■ What you need to do
Of all the lines in these entries, count those that contain "saturated" and give only the total.

■ Data excerpts
· · ·
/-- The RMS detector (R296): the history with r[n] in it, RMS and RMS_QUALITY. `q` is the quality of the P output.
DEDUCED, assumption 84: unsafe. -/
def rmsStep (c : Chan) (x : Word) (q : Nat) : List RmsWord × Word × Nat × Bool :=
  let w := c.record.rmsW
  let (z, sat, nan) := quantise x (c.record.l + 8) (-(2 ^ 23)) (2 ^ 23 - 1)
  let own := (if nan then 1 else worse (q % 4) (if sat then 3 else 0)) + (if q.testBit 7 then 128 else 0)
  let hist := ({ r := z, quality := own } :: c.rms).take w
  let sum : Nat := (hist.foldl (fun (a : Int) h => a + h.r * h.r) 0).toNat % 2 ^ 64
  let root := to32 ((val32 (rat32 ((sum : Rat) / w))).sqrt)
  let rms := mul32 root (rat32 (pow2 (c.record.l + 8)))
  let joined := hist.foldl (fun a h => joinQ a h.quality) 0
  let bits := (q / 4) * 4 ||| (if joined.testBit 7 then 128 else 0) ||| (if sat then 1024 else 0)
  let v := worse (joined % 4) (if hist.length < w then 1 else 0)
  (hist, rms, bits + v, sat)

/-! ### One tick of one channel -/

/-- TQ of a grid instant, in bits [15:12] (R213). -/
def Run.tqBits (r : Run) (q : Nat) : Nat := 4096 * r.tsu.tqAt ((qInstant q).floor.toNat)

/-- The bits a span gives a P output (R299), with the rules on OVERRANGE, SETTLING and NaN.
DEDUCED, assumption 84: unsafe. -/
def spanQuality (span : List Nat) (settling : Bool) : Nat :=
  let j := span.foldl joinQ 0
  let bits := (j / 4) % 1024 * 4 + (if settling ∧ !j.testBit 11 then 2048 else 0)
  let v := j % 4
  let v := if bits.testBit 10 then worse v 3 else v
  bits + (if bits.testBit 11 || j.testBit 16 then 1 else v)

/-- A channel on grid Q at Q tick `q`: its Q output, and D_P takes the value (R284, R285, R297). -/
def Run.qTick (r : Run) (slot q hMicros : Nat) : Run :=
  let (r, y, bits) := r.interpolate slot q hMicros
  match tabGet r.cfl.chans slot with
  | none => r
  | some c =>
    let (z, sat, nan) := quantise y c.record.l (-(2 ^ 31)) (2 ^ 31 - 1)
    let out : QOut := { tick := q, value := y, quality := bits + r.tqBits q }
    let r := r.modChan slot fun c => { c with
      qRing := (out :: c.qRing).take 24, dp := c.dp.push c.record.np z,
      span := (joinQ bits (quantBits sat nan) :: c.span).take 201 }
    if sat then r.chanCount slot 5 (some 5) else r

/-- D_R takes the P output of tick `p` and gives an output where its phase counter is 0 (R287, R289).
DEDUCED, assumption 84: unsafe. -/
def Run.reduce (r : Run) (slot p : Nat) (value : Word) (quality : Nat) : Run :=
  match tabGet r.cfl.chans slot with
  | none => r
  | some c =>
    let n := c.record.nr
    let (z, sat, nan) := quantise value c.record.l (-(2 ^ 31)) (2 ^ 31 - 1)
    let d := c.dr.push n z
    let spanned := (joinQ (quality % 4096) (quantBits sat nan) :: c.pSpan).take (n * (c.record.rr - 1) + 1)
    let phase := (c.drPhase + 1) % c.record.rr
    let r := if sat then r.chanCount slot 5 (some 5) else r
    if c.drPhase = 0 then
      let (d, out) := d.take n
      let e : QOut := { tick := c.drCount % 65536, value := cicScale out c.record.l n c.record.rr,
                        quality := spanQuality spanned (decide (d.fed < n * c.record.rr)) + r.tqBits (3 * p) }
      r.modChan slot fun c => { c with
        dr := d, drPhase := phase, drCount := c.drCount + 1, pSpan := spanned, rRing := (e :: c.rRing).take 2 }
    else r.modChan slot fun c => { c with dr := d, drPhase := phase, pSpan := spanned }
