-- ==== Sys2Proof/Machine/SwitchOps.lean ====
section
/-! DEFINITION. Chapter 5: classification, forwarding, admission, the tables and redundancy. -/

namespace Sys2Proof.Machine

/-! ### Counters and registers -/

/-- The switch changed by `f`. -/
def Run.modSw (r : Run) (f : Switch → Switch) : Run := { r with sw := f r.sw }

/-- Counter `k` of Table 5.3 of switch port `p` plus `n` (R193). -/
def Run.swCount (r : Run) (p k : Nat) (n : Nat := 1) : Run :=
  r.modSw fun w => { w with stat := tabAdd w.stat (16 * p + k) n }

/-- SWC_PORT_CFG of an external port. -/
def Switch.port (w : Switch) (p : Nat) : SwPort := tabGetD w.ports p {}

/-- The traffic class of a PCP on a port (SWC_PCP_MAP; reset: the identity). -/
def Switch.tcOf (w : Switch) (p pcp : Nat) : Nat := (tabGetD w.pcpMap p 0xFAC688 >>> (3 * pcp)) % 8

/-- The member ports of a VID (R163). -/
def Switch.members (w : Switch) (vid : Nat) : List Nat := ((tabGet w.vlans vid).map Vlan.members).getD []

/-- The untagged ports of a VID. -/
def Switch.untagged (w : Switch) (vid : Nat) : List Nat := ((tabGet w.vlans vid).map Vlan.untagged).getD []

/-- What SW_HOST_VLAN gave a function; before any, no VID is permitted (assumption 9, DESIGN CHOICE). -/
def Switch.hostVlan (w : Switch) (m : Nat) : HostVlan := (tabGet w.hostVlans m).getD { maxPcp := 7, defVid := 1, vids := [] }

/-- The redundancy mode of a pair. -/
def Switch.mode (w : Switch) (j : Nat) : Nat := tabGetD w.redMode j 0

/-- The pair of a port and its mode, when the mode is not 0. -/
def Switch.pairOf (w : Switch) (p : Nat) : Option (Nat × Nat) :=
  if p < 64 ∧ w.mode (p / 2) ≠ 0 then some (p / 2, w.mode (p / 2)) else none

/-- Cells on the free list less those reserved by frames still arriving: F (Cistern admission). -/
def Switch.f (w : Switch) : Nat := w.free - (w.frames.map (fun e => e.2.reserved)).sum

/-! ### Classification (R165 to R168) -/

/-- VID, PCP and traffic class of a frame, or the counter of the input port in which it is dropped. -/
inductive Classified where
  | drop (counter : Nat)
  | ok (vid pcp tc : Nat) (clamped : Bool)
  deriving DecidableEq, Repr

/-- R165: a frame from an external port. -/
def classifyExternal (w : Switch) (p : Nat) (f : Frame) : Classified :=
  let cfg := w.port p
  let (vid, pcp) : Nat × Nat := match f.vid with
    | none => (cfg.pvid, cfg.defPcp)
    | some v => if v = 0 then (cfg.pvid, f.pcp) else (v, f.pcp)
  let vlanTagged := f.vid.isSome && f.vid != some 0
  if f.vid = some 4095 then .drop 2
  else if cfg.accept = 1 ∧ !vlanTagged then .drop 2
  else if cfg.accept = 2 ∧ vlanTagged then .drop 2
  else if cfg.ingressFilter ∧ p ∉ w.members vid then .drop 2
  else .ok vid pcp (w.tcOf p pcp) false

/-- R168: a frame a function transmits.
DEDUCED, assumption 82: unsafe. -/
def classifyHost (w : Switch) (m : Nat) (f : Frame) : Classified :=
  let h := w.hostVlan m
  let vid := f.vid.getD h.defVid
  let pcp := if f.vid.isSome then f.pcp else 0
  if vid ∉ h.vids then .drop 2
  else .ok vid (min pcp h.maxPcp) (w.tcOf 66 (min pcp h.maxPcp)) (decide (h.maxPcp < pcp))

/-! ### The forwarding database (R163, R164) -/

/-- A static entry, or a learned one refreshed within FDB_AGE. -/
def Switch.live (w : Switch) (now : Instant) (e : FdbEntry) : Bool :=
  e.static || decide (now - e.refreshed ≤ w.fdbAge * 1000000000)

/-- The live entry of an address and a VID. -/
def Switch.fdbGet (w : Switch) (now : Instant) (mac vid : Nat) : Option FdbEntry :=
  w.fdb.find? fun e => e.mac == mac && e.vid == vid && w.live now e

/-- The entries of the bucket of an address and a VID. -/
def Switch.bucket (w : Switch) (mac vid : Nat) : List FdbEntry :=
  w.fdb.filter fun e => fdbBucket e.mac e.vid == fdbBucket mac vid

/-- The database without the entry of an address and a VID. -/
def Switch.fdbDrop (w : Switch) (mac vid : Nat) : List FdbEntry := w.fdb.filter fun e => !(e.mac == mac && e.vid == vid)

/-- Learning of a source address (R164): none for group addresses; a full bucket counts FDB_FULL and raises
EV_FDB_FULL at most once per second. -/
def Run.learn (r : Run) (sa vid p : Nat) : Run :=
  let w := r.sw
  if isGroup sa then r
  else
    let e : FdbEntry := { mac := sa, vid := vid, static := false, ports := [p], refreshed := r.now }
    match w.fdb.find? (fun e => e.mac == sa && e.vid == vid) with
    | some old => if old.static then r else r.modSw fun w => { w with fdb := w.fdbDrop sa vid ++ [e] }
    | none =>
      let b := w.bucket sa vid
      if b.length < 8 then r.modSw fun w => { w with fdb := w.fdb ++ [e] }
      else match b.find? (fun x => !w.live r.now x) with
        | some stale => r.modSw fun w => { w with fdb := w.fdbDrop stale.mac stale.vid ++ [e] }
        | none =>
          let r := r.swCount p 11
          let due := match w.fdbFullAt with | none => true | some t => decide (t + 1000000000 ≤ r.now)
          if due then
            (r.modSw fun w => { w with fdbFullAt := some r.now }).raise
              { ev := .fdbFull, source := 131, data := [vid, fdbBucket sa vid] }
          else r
· · ·
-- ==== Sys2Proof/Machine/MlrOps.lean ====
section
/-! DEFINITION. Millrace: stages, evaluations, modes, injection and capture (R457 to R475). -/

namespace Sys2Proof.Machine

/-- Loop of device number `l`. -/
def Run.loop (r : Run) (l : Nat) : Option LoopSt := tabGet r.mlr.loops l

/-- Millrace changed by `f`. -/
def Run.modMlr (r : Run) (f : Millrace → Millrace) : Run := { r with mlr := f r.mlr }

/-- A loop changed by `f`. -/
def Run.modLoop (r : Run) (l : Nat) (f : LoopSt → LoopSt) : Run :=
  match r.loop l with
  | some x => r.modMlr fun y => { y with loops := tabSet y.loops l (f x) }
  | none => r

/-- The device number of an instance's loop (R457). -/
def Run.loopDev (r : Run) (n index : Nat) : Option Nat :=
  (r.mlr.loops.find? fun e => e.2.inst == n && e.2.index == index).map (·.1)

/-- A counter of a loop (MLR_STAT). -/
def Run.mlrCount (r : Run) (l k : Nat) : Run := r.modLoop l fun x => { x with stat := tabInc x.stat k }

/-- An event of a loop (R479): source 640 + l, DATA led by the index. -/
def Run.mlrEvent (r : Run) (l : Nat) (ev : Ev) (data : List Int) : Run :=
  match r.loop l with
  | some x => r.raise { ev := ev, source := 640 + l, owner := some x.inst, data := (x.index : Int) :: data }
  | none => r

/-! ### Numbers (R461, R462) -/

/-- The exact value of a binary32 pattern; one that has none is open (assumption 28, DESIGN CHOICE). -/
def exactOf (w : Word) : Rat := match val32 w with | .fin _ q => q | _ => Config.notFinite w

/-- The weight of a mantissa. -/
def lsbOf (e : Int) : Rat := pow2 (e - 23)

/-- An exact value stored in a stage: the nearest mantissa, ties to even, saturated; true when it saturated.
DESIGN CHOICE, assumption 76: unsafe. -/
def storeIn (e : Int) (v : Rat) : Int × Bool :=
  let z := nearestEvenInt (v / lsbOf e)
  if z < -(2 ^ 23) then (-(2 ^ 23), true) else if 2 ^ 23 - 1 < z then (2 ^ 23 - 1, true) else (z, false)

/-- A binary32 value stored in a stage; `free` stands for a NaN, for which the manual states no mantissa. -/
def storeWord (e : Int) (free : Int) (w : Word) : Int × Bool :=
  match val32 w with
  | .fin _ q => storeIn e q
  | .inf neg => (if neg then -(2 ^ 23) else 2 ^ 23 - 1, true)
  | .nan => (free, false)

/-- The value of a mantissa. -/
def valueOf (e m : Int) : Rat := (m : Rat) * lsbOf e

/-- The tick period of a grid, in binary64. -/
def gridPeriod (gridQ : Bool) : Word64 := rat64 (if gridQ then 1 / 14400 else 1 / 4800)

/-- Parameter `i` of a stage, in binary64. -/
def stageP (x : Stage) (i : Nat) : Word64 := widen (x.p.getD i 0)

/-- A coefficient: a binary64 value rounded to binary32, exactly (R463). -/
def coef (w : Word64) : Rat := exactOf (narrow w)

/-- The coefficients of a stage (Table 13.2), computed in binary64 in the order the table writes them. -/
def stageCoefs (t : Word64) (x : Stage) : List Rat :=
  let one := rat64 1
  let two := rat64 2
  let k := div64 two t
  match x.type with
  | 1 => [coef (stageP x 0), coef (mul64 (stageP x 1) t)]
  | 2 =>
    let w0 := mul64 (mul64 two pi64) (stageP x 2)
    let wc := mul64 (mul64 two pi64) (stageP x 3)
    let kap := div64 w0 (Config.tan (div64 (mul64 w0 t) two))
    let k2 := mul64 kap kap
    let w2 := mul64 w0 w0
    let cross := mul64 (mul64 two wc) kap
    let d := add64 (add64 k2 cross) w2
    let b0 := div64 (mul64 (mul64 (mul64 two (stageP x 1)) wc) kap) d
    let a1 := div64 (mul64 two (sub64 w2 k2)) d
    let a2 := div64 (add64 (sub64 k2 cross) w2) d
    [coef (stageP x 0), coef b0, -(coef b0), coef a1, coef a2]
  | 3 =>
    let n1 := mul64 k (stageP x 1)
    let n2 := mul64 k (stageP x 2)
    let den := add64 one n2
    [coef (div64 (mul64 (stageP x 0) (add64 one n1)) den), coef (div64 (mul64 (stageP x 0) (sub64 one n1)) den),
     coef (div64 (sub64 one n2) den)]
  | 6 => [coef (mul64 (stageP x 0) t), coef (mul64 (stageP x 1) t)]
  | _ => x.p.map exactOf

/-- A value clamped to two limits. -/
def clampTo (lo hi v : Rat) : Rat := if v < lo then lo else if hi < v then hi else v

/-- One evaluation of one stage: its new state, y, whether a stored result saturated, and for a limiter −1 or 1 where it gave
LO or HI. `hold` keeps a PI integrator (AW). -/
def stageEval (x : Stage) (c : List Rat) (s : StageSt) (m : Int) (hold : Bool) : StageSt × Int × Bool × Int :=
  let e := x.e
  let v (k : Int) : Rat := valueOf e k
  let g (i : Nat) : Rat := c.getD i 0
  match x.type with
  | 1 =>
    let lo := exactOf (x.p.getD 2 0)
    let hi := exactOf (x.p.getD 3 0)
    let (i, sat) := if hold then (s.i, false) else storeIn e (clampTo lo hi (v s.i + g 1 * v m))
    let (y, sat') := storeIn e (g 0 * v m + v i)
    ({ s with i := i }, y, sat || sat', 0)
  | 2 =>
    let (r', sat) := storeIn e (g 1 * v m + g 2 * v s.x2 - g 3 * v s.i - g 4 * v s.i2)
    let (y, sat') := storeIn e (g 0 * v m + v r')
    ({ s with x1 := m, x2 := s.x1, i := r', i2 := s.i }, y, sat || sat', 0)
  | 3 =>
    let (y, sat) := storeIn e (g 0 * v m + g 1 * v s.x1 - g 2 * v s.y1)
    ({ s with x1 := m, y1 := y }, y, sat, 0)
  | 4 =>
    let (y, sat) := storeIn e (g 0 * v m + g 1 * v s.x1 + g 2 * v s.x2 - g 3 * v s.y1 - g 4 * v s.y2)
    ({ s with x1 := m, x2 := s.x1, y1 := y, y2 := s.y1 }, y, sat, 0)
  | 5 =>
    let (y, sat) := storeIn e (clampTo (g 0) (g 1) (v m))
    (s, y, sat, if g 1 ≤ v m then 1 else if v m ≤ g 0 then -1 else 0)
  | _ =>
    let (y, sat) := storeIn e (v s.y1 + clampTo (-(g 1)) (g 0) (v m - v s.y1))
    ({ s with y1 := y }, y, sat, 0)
· · ·
■ Solved exercise
2